Once again collaboration (par for the course in modern scientific research) was the only way to make reasonable progress with an enormous academic task. Here his collaborators were Rowena Fowler, Robert Inglesfield and Margaret Smith, but Jack was also co-editor of each volume with its textual notes and learned and succinct annotation. Under his charge and in his hands the edition forged ahead until in 1995 Volume V, Men and Women, containing the best-known poems of Browning was published. "Jack is thorough, accurate, and has dug hard in published... and unpublished sources ... They are lovely books in the Oxford tradition..." commented one reviewer on the Series.
Volume V was the completion, on a high note, of a learned labour of love. A congratulatory entry was made in the Pembroke Parlour Wine Book (such are the rewards of academe) and a volume in his honour, Presenting Poetry (Cambridge, 1995), just reprinted, was presented to him. The visitor to Browning's house in Florence will find Jack's Browning volumes in the Drawing Room.
Jack had a further project, on poetic elegy. "Not the elegy of death," he said, "but the elegy of life." It is likely his love of Dylan Thomas would have found expression here, but the idea was only a gleam in his eye.
Jack is well-remembered as a tutor and supervisor. He was, it seems, tough and hard to please, the better to urge his pupils on, as they soon realised. They later saw that he was quick to perceive character, and the kindest of men. Former pupils remember, as do colleagues, the hospitable suppers given by Ian and Elizabeth Jack in the garden and in the book-lined rooms of Highfield House, Fen Ditton.
Jack was not, perhaps, happy in Cambridge until the 1970s.

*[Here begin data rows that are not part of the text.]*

-- ==== Sys2Proof/Certificates/Slice0/Obligations.lean ====
section
/-! DEFINITION. The statements for the provers, each a clause of the spec's rules about the model. In the exec
statements the state `s` is the one after the fetch, so `s.pc` is A + 2 (30_encoding R92). -/

open Sys2Proof Sys2Proof.Machine

/-! ## Encoding -/

/-- 30_encoding R93 to R96: decoding the bytes of any instruction gives it back and leaves the bytes after it. -/
def Obligations.DecodeEncodeRoundTrip : Prop :=
  ∀ (i : Instr) (rest : List Byte), decode (encode i ++ rest) = .ok (i, rest)

/-- 30_encoding R94, R100: an opcode that decodes is the encoding of what it decodes to, so no bit is dropped. -/
def Obligations.EncodeDecodeRoundTrip : Prop :=
  ∀ (op : Word) (i : Instr), decodeWord op = some i → encodeWord i = op

/-- 30_encoding R100: either exactly one row of the opcode map matches an opcode and it decodes to an instruction of
that row, or none does and it is illegal. -/
def Obligations.OneRowOrIllegal : Prop :=
  ∀ op : Word,
    (∃ i, decodeWord op = some i ∧ opcodeRow i ∈ opcodeMap ∧ (opcodeRow i).hits op = true ∧
      ∀ r ∈ opcodeMap, r.hits op = true → r = opcodeRow i) ∨
    (decodeWord op = none ∧ ∀ r ∈ opcodeMap, r.hits op = false)

/-- 30_encoding R90: every instruction is one 16-bit opcode in two bytes, high byte first, and a decoder consumes
exactly two bytes, whatever follows them. -/
def Obligations.DecoderConsumesTwoBytes : Prop :=
  (∀ i : Instr, (encode i).length = 2 ∧ encode i = [highByte (encodeWord i), lowByte (encodeWord i)]) ∧
  ∀ (bytes rest : List Byte) (i : Instr), decode bytes = .ok (i, rest) ↔
    ∃ hi lo : Byte, bytes = hi :: lo :: rest ∧ decodeWord (BitVec.ofNat 16 (hi.toNat * 256 + lo.toNat)) = some i

/-- Words written out from the patterns of 30_encoding R96, one or more a family. -/
def Obligations.SampleWordsDecode : Prop :=
  decodeWord 0x00E0#16 = some .cls ∧ decodeWord 0x2ABC#16 = some (.call 0xABC#12) ∧
  decodeWord 0x3A42#16 = some (.seImm 10 0x42#8) ∧ decodeWord 0x812E#16 = some (.shl 1 2) ∧
  decodeWord 0xCF5A#16 = some (.rnd 15 0x5A#8) ∧ decodeWord 0xD12F#16 = some (.drw 1 2 15) ∧
  decodeWord 0xF355#16 = some (.storeRegs 3) ∧ decodeWord 0xE4A1#16 = some (.sknp 4) ∧
  decodeWord 0x0123#16 = none ∧ decodeWord 0x5121#16 = none ∧ decodeWord 0x8128#16 = none ∧
  decodeWord 0xF1FF#16 = none

/-! ## Register moves and ALU -/

/-- 41_register_alu R161, R163: `6xkk` and `8xy0` write V[x] and nothing else. -/
def Obligations.RegisterLoads : Prop :=
  (∀ x kk s, exec (.ldImm x kk) s = .next { s with v := s.v.set x.val kk }) ∧
  (∀ x y s, exec (.ldReg x y) s = .next { s with v := s.v.set x.val s.v[y.val] }) ∧
  (∀ x kk, encodesAs (.ldImm x kk) 0x6000#16 0xF000#16) ∧ ∀ x y, encodesAs (.ldReg x y) 0x8000#16 0xF00F#16

/-- 41_register_alu R162: `7xkk` adds modulo 2^8 and changes no flag. -/
def Obligations.AddImmediateWraps : Prop :=
  (∀ x kk s, exec (.addImm x kk) s =
    .next { s with v := s.v.set x.val (BitVec.ofNat 8 ((s.v[x.val].toNat + kk.toNat) % 256)) }) ∧
  ∀ x kk, encodesAs (.addImm x kk) 0x7000#16 0xF000#16

/-- 41_register_alu R164 to R166: the logic instructions write V[x] alone; that VF stays is the spec's decision D26
(notes/assumptions/22.md). -/
def Obligations.LogicWritesVxAlone : Prop :=
  (∀ x y s, exec (.orReg x y) s = .next { s with v := s.v.set x.val (s.v[x.val] ||| s.v[y.val]) }) ∧
  (∀ x y s, exec (.andReg x y) s = .next { s with v := s.v.set x.val (s.v[x.val] &&& s.v[y.val]) }) ∧
  (∀ x y s, exec (.xorReg x y) s = .next { s with v := s.v.set x.val (s.v[x.val] ^^^ s.v[y.val]) }) ∧
  (∀ x y, encodesAs (.orReg x y) 0x8001#16 0xF00F#16) ∧ (∀ x y, encodesAs (.andReg x y) 0x8002#16 0xF00F#16) ∧
  ∀ x y, encodesAs (.xorReg x y) 0x8003#16 0xF00F#16

/-- 41_register_alu R167: the sum in V[x], then the carry in VF, both from the operands' old values. -/
def Obligations.AddWritesSumThenCarry : Prop :=
  (∀ x y s, exec (.addReg x y) s =
    .next { s with v := (s.v.set x.val (s.v[x.val] + s.v[y.val])).set 15
                     (if 255 < s.v[x.val].toNat + s.v[y.val].toNat then 1#8 else 0#8) }) ∧
  ∀ x y, encodesAs (.addReg x y) 0x8004#16 0xF00F#16

/-- 41_register_alu R168, R170: the difference in V[x], then the strict not-borrow in VF (0 for equal operands). -/
def Obligations.SubtractWritesDifferenceThenNotBorrow : Prop :=
  (∀ x y s, exec (.subReg x y) s =
    .next { s with v := (s.v.set x.val (s.v[x.val] - s.v[y.val])).set 15
                     (if s.v[y.val].toNat < s.v[x.val].toNat then 1#8 else 0#8) }) ∧
  (∀ x y s, exec (.subnReg x y) s =
    .next { s with v := (s.v.set x.val (s.v[y.val] - s.v[x.val])).set 15
                     (if s.v[x.val].toNat < s.v[y.val].toNat then 1#8 else 0#8) }) ∧
  (∀ x y, encodesAs (.subReg x y) 0x8005#16 0xF00F#16) ∧ ∀ x y, encodesAs (.subnReg x y) 0x8007#16 0xF00F#16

True, during his later years, there were some dismaying ructions in the English Faculty and the University in the course of which the philosophic concept of truth was, incredibly, denied by some academics. For him this was so ridiculous as not to seem the threat perceived by some of his younger colleagues.
A learned bibliophile, he found visiting David's famous antiquarian bookshop in St. Edward's Passage more absorbing. So was cricket – he was a member of the MCC.b So was his work.
For so blunt a speaker he had a liberal mind. For so traditional a scholar, he leaned to the left in politics. In his youth he saw and admired the foundation of the National Health Service. An agnostic, he told me: "If God is anywhere he is in the mind of man," possibly recalling the Scottish divine Henry Scougal's title: The Life of God in the Soul of Man (1677). Humanitas, in its widest sense, is what Ian Jack exemplified in his life.
Howard Erskine-Hill
Ian Robert James Jack, scholar of English: born Edinburgh 5 December 1923; Lecturer in English Literature, Brasenose College, Oxford 1950-55, Senior Research Fellow 1955-61; Lecturer in English, Cambridge University 1961-73, Reader in English Poetry 1973-76, Professor of English Literature 1976-89 (Emeritus); FBA 1986; married
1948 Jane McDonald (marriage dissolved; two sons, one daughter), 1972 Margaret Elizabeth Crone (one son); died Cambridge 3 September 2008.